Nun fragt er erstmals seine Mutter und konfrontiert sie mit dem Schreiben des Priesters. Auch seine Mutter habe jegliche Beziehung bestritten, erinnert sich Kucharski. Er glaubt ihr. Doch die Sache lässt ihn nicht los.

2013 stößt er auf die Rezension eines Buches, das der Priester über seine Zeit als Missionar in Afrika geschrieben hat. In der Rezension steht, dass er Polen im Sommer 1968 verlassen hat, zu einer Zeit also, als Kucharskis Mutter bereits schwanger war. Für ihn war das der Beweis, dass der Priester gelogen hat.

In dem Buch sind auch Fotos abgebildet, auf denen der Priester zu sehen ist. Kucharski sieht Ähnlichkeiten zwischen sich und seinem Vater. Immer klarer wird, dass Gottfried M. sein Vater ist. Er wird wieder aktiv, schickt dem Priester eine Nachricht über das Faxgerät der Gemeinde in Hagen, in der er arbeitet. Darin berichtet Kucharski von seinen Erkenntnissen, bezichtigt ihn der Lüge, schlägt ein Treffen vor und droht mit Öffentlichkeit.

Als die Antwort ausbleibt, so schildert es Kucharski, sendet er ein zweites Fax. Diesmal wendet er sich an die Gemeinde und schickt auch eine Mail an den Gemeindevorstand, in der zu lesen ist, dass der Priester sein Vater sei. Kurz darauf melden sich die Anwälte des Priesters: „Unser Mandant verwahrt sich mit aller Entschiedenheit gegen die aus der Luft gegriffene Behauptung, Sie seien sein Sohn.“

Damit beginnt ein Rechtsstreit, der bis heute andauert. Der Priester zeigt ihn wegen Nötigung an, außerdem erwirken seine Anwälte eine einstweilige Verfügung. In der Folge ist es Kucharski unter Strafandrohung untersagt, zu behaupten, Gottfried M. sei sein Vater.
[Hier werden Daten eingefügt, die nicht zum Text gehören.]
/-- A time alarm fires (R432): source 48 + n, at the instant converted to ring time. -/
def State.fireAlarm (s : State) (no : Nat) (done at_ : Nat) : State :=
  (s.modTime fun x => { x with alarmDone := modAt x.alarmDone no fun _ => some done, alarmHeld := x.alarmHeld.filter (· != no) }).fireAt
    (48 + no) at_

/-- The alarms of TB-PLANT that its initialisation passed fire (R432). -/
def State.fireHeld (s : State) (v : Nat) : State :=
  s.time.alarms.zipIdx.foldl (fun (s : State) p =>
    match s.alarmDue p.2 p.1 with
    | some due =>
      if p.1.enable = 1 ∧ p.1.base = 0 ∧ due ≤ v then s.fireAlarm p.2 (lastDue due p.1.period v) s.clk.ring else s
    | none => s) s

/-- TB-PLANT initialised at a value (R420): from then until the next restart it is never stepped. The master base of ring time
may change with it, which steps nothing (R425). -/
def State.initPlant (s : State) (v rate : Int) : State :=
  if s.time.plantValid then s
  else
    let s1 := s.modTime fun x => { x with plant := Base.setAt s.clk.local_ v rate, plantValid := true }
    let s2 := if s1.time.ringMaster then s1.rebaseRing else s1
    s2.fireHeld v.toNat

/-- The calendar offset of the selected domain's master (R422, R423): a value that differs outside a leap second is taken at
once, and the step of TB-CAL is recorded. -/
def State.takeUtc (s : State) : State :=
  let d := s.domain s.time.selected
  if !d.utcValid || s.time.inLeap then s
  else
    let old := s.utcOffset
    let s1 := s.modTime fun x => { x with utcOffset := d.utcOffset, utcKnown := true }
    if old ≠ d.utcOffset ∧ s.time.plantValid then s1.record 423 1 sevInfo noSource noSource [(4, twos 32 old), (4, twos 32 d.utcOffset)] else s1

/-- A domain selected for TB-PLANT (R421): seamless, and recorded. -/
def State.selectDomain (s : State) (d : Nat) : State :=
  if s.time.selected = d then s
  else
    let s1 := ((s.modTime fun x => { x with selected := d }).record 421 1 sevInfo noSource noSource [(4, d)]).takeUtc
    if (s1.domain d).locked then s1.initPlant ((s1.domain d).base.valueAt s1.clk.local_) (s1.domain d).base.rate else s1

/-- SELECT_DELAY_EXPIRY, R421: in AUTO, and on a variant with two domains. -/
def execSelectDelayExpiry (s : State) : Host.Outcome State Fault Refusal :=
  .next (
    if s.setting 0x42 2 0 ≠ 1 || s.ident.variant == .nk920 || s.isQuiesced 0x42 || !s.up then s
    else
      let delay := s.settingNat 0x42 3 0 * 1000000000
      let long (t : Option Nat) : Bool := match t with | some t => decide (t + delay ≤ s.clk.local_ + 50000) | none => false
      let cur := s.time.selected
      let other := 1 - cur
      let home := s.settingNat 0x42 1 0
      if cur ≠ home && (s.domain home).locked && long (s.domain home).lockedSince then s.selectDomain home
      else if !(s.domain cur).locked && long (s.domain cur).outSince && (s.domain other).locked then s.selectDomain other
      else s)

/-- LEAP_SECOND, R423: an inserted one begins, with IN_LEAP set while 23:59:59 is repeated, and ends with UTC_OFFSET one higher;
a deleted one skips 23:59:59. -/
def execLeapSecond (insert : Bool) (s : State) : Host.Outcome State Fault Refusal :=
  .next (
    let d := s.domain s.time.selected
    if !s.up then s
    else if s.time.inLeap then s.modTime fun x => { x with inLeap := false, utcOffset := s.utcOffset + 1, utcKnown := true }
    else if insert && d.leap61 then s.modTime fun x => { x with inLeap := true }
    else if !insert && d.leap59 then s.modTime fun x => { x with utcOffset := s.utcOffset - 1, utcKnown := true }
    else s)
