/-- Tasks in priority order. -/
def byPriority (ls : List Load) : List Load := ls.foldl putLoad []

/-- The summed utilisation as a fraction. -/
def utilisation (ls : List Load) : Nat × Nat :=
  ls.foldl (fun u x => (u.1 * x.t + x.c * u.2, u.2 * max x.t 1)) (0, 1)

/-- It in units of 0.01 %, rounded up (R461). -/
def util100 (ls : List Load) : Nat := let u := utilisation ls; (10000 * u.1 + u.2 - 1) / u.2

/-- A smaller utilisation. -/
def lessUsed (a b : List Load) : Bool :=
  let x := utilisation a
  let y := utilisation b
  decide (x.1 * y.2 < y.1 * x.2)

/-- The repetition of condition 3: the value at which it stops, and whether it stops at a response within D. -/
def response (base : Nat) (d : Int) (higher : List Load) : Nat → Nat → Nat × Bool
  | 0, rt => (rt, false)
  | k + 1, rt =>
    if d < rt then (rt, false)
    else
      let next := base + (higher.map fun j => (rt + j.t - 1) / max j.t 1 * j.c).sum
      if next = rt then (rt, true) else response base d higher k next

/-- The response of a task among the tasks of its strand. -/
def respOf (ls : List Load) (x : Load) : Nat × Bool :=
  let b := ((ls.filter fun y => x.before y).map fun y => 5 * y.g).foldl max 0
  response (b + x.c) x.d (ls.filter fun y => y.before x) (x.d.toNat / 500 + 2) (b + x.c)

/-- A failure that names a task with its figures on a strand. -/
def failOn (code : Nat) (ls : List Load) (x : Load) : LoadFail :=
  ⟨0, code, 0, x.no, x.w, x.g, x.c, x.d, (respOf ls x).1, util100 ls⟩

/-- A failure that names a task before any strand is tried. -/
def failTask (code : Nat) (x : Load) : LoadFail := ⟨0, code, 0, x.no, x.w, x.g, x.c, x.d, 0, 0⟩

/-- The three passes of R623 over the tasks of a strand; condition 2 names `added`. -/
def judgeStrand (ls : List Load) (added : Load) : Option LoadFail :=
  let order := byPriority ls
  match order.find? fun x => decide (x.d < x.c) with
  | some x => some (failOn 3 ls x)
  | none =>
    let u := utilisation ls
    if 17 * u.2 < 20 * u.1 then some (failOn 4 ls added)
    else match order.find? fun x => !(respOf ls x).2 with
      | some x => some (failOn 5 ls x)
      | none => none

/-- Strands in ascending order of summed utilisation, lower numbers first. -/
def byUse : List (Nat × List Load) → List (Nat × List Load)
  | [] => []
  | x :: xs =>
    let rest := byUse xs
    (rest.takeWhile fun y => lessUsed y.2 x.2) ++ [x] ++ rest.dropWhile fun y => lessUsed y.2 x.2

/-- A task to be assigned: its figures, and the strand that it is bound to. -/
structure Seat where
  load : Load
  strand : Option Nat
  deriving DecidableEq, Repr

/-- R83 for one task: the strands with the task added, and its strand. -/
def assignOne (strands : List (Nat × List Load)) (usable : Nat → Bool) (x : Seat) :
    Except LoadFail (List (Nat × List Load) × Nat) :=
  let put (k : Nat) : List (Nat × List Load) := NMap.mod strands k fun l => l ++ [x.load]
  let on (k : Nat) : List Load := (NMap.get strands k).getD [] ++ [x.load]
  match x.strand with
  | some k => match judgeStrand (on k) x.load with | some f => .error f | none => .ok (put k, k)
  | none =>
    if x.load.d < x.load.c then .error (failTask 3 x.load)
    else
      let order := byUse (strands.filter fun e => usable e.1)
      match order.find? fun e => (judgeStrand (on e.1) x.load).isNone with
      | some e => .ok (put e.1, e.1)
      | none => .error (match order with | e :: _ => failOn 6 (on e.1) x.load | [] => failTask 6 x.load)

/-- R83 for tasks in ascending number: their strands in that order. -/
def assignAll (usable : Nat → Bool) : List (Nat × List Load) → List Seat → Except LoadFail (List (Nat × List Load) × List Nat)
  | strands, [] => .ok (strands, [])
  | strands, x :: xs => do
    let r ← assignOne strands usable x
    let rest ← assignAll usable r.1 xs
    return (rest.1, r.2 :: rest.2)

/-! ### Placement -/

/-- Bytes that a version takes of the program store, on whole granules. -/
def Version.storeBytes (v : Version) : Nat :=
  let g (n : Nat) : Nat := (n + 255) / 256 * 256
  g (4 * v.code.length) + g v.sizeK + g (4 * v.forecast.length) + g (12 * v.safe.length)

/-- The versions that the module holds, with their windows and image: those of the tenants, that of a change, and those that have been
admitted and wait for the partner's check (R59, R84). -/
def State.held (s : State) : List (Version × Windows × Nat) :=
  ((s.tenants.filter fun e => e.1 != lanternTenant).filterMap fun e => e.2.version.map fun v => (v, e.2.win, e.2.image))
    ++ (match s.change.version with | some v => [(v, s.change.win, s.change.image)] | none => [])
    ++ (s.checks.filter fun w => w.fail.isNone).map fun w => (w.version, w.admitted.win, w.admitted.image)

/-- Room for a version in a program image of 16 MiB. -/
def State.imageRoom (s : State) (image : Nat) (v : Version) : Bool :=
  decide (((s.held.filter fun h => h.2.2 == image).map fun h => h.1.storeBytes).sum + v.storeBytes ≤ 16777216)

/-- The lowest place for `n` bytes from `lo` below `hi` that meets no range taken. -/
def placeBytes (taken : List (Nat × Nat)) (lo hi n : Nat) : Option Nat :=
  let free (a : Nat) : Bool := decide (lo ≤ a) && decide (a + n ≤ hi) && taken.all fun r => decide (a + n ≤ r.1) || decide (r.1 + r.2 ≤ a)
  if n = 0 then some lo
  else
    let cs := (lo :: taken.map fun r => r.1 + r.2).filter free
    match cs with | [] => none | c :: cs => some (cs.foldl min c)

/-- The windows of a version in a bank's window region: Q, M with the edge area after it, T and L, each at its lowest place. -/
def placeWindows (taken : List (Nat × Nat)) (bank : Nat) (v : Version) : Option Windows := do
  let lo := bank * bankBytes + 786432
  let hi := (bank + 1) * bankBytes
  let e := v.edgeBytes
  let q ← placeBytes taken lo hi v.sizeQ
  let t1 := (q, v.sizeQ) :: taken
  let m ← placeBytes t1 lo hi (v.sizeM + e)
  let t2 := (m, v.sizeM + e) :: t1
  let t ← placeBytes t2 lo hi v.sizeT
  let l ← placeBytes ((t, v.sizeT) :: t2) lo hi v.sizeL
  return ⟨bank, q, m, m + v.sizeM, e, t, l⟩

/-- WR_i × (K_t + 1) of a version's tasks summed (R330). -/
def Version.logNeed (v : Version) : Nat :=
  match v.check with
  | .ok fs => (fs.map fun f => f.2.writes.length).sum * (v.tasks.length + 1)
  | .error _ => 0

/-- Bytes of a task's part of L (R93). -/
def Figures.lPart (f : Figures) : Nat := (f.lBytes + 63) / 64 * 64

/-- The windows of a version in the lowest bank that meets R58, and the image that has room for it. -/
def State.place (s : State) (v : Version) (figs : List (Nat × Figures)) (images : List Nat) : Option (Windows × Nat) := do
  let taken := s.held.flatMap fun h => windowRanges h.2.1 h.1
  let image ← images.find? fun i => s.imageRoom i v
  let bank (b : Nat) : Option Windows :=
    if ((s.held.filter fun h => h.2.1.bank == b).map fun h => h.1.logNeed).sum + v.logNeed ≤ 32768 then placeWindows taken b v else none
  let win ← (List.range 8).findSome? bank
  if v.sizeM + v.edgeBytes ≤ 262144 ∧ (figs.map fun f => f.2.lPart).sum ≤ v.sizeL then return (win, image) else none

/-! ### Rings -/

/-- The station output modules whose Q words a task can write. -/
def Version.taskOuts (v : Version) (f : Figures) : List SnapMod :=
  ((v.ioMap.filter fun b => b.output && sigSpace b.signal == 0 && f.writes.contains (1, b.word)).map fun b =>
    (⟨sigRing b.signal, sigStation b.signal, sigSlot b.signal⟩ : SnapMod)).eraseDups

/-- Bits of a signal of a width code. -/
def widthBits (w : Nat) : Nat := if w = 0 then 1 else if w = 1 then 16 else 32

/-- The station table's entry of a module. -/
def State.stationMod (s : State) (m : SnapMod) : Option StationMod :=
  (((s.ring m.ring).table[m.station]?).map (·.mods)).bind fun l => l.find? fun x => x.slot == m.slot

/-- Every module that the map and the snapshots name is configured, and every signal lies in its block (R86, R625). -/
def State.mapConfigured (s : State) (v : Version) : Bool :=
  (v.ioMap.all fun b =>
    sigSpace b.signal != 0 ||
      match s.stationMod ⟨sigRing b.signal, sigStation b.signal, sigSlot b.signal⟩ with
      | some x => decide (b.pos + widthBits b.width ≤ 8 * (if b.output then x.outBytes else x.inBytes))
      | none => false)
    && v.tasks.all fun t => t.2.snap.all fun m => (s.stationMod m).isSome

/-! ### Admission -/

/-- A task of the version under admission: its position, number, attributes, figures, and the strand that it keeps. -/
structure Cand where
  pos : Nat
  no : Nat
  attr : TaskAttr
  fig : Figures
  keeps : Option Nat

/-- The lowest numbers that are free, one for each position in order; a kept task keeps its own (R61, R237). -/
def numberTasks (used : List Nat) (kept : List (Nat × Nat)) : List Nat → List (Nat × Nat)
  | [] => []
  | p :: ps =>
    match NMap.get kept p with
    | some n => (p, n) :: numberTasks used kept ps
    | none =>
      let n := firstFree used 2048 0
      (p, n) :: numberTasks (n :: used) kept ps

/-- A task put in its place by number. -/
def putCand : List Cand → Cand → List Cand
  | [], x => [x]
  | y :: ys, x => if x.no < y.no then x :: y :: ys else y :: putCand ys x

/-- The signals in a task's snapshot (R86). -/
def Version.fastSignals (v : Version) (a : TaskAttr) : List Word :=
  if a.taskClass = 0 then
    (v.ioMap.filter fun (b : IoBind) => !b.output && (sigSpace b.signal != 0
      || a.snap.contains ⟨sigRing b.signal, sigStation b.signal, sigSlot b.signal⟩)).map (·.signal)
  else []

/-- The loads of other tenants that have been admitted and wait for the partner's check: their tasks count (R61, R82, R84). -/
def State.waitingLoads (s : State) (tenant : Nat) : List CheckWait :=
  s.checks.filter fun w => w.kind == 0 && w.tenant != tenant && w.fail.isNone

/-- The tasks of other tenants, without the lantern task: those that are loaded, and those of loads that wait. -/
def State.otherTasks (s : State) (tenant : Nat) : List Task :=
  ((s.tasks.map (·.2)).filter fun t => t.tenant != tenant && t.no != lanternTask) ++ (s.waitingLoads tenant).flatMap (·.admitted.tasks)

/-- The change of another tenant that has been checked, here or by the owner alone so far: its tenant, its new version, and its tasks by
position (R237, R240). -/
def State.otherChange (s : State) (tenant : Nat) : Option (Nat × Version × List (Nat × Task)) :=
  match s.change.version with
  | some v => if 2 ≤ s.change.state ∧ s.change.state ≤ 4 ∧ s.change.tenant ≠ tenant then some (s.change.tenant, v, s.change.plan) else none
  | none => (s.checks.find? fun w => w.kind == 1 && w.tenant != tenant && w.fail.isNone).map fun w =>
      (w.tenant, w.version, w.admitted.tasks.map fun t => (t.pos, t))

/-- A task that a change of another tenant replaces counts with the worse of its figures, and one that it adds counts too (R82, R240). -/
def Load.worse (a b : Load) : Load :=
  { a with band := min a.band b.band, w := max a.w b.w, g := max a.g b.g, c := max a.c b.c, t := min a.t b.t, d := min a.d b.d }

/-- The loads of a tenant's old tasks beside those of its new version (R240, step 3): kept, removed and added, each on its strand. -/
def transitionLoads (old new : List (Nat × Task)) (sweepOf : Task → Nat) : List (Nat × Load) :=
  let ld (t : Task) : Load := loadOf t.no t.attr t.w t.g (sweepOf t)
  (old.map fun e => match NMap.get new e.1 with
      | some n => (e.2.strand, (ld e.2).worse (ld n))
      | none => (e.2.strand, ld e.2))
    ++ (new.filter fun e => (NMap.get old e.1).isNone).map fun e => (e.2.strand, ld e.2)

/-- The loads of the tasks outside a tenant, with their strands; a tenant in a change that has been checked counts with both versions. -/
def State.otherLoads (s : State) (tenant : Nat) (sweepOf : Task → Nat) : List (Nat × Load) :=
  let others := s.otherTasks tenant
  let change := s.otherChange tenant
  let (own, rest) := others.partition fun t => (change.map (·.1)) == some t.tenant
  (rest.map fun t => (t.strand, loadOf t.no t.attr t.w t.g (sweepOf t)))
    ++ (match change with | some c => transitionLoads (own.map fun t => (t.pos, t)) c.2.2 sweepOf | none => [])

/-- Tasks bound to a source (R69). -/
def boundTo (ts : List TaskAttr) (source : Nat) : Nat := (ts.filter fun a => a.taskClass == 3 && a.sources.contains source).length

/-- The tasks that a change of another tenant adds: they hold numbers and bind sources. -/
def State.plannedTasks (s : State) (tenant : Nat) : List Task :=
  match s.otherChange tenant with
  | some c => (c.2.2.map (·.2)).filter fun t => !(s.otherTasks tenant).any fun u => u.no == t.no
  | none => []

/-- The version of a task that counts beside a tenant's: the one its tenant runs, or the one that waits. -/
def State.versionBeside (s : State) (tenant : Nat) (t : Task) : Option Version :=
  match (s.waitingLoads tenant).find? fun w => w.tenant == t.tenant with
  | some w => some w.version
  | none => (s.tenant t.tenant).version

/-- The stations, by ring and position, to which each task of a version sends immediates (R284). -/
def Version.immStations (v : Version) (figs : List (Nat × Figures)) : List (List (Nat × Nat)) :=
  figs.map fun f =>
    ((v.ioMap.filter fun b => b.output && sigSpace b.signal == 0 && f.2.imms.contains b.word).map fun b =>
      (sigRing b.signal, sigStation b.signal)).eraseDups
Kucharski informiert seine Mutter über den Vorgang. Diese bricht ihr Schweigen und gesteht, dass sie ein vierjähriges Verhältnis mit dem Priester hatte und bis in die Gegenwart einen Briefkontakt mit ihm unterhält. Später sagt sie auch vor dem Amtsgericht Düsseldorf aus, legt Briefe und Postkarten vor.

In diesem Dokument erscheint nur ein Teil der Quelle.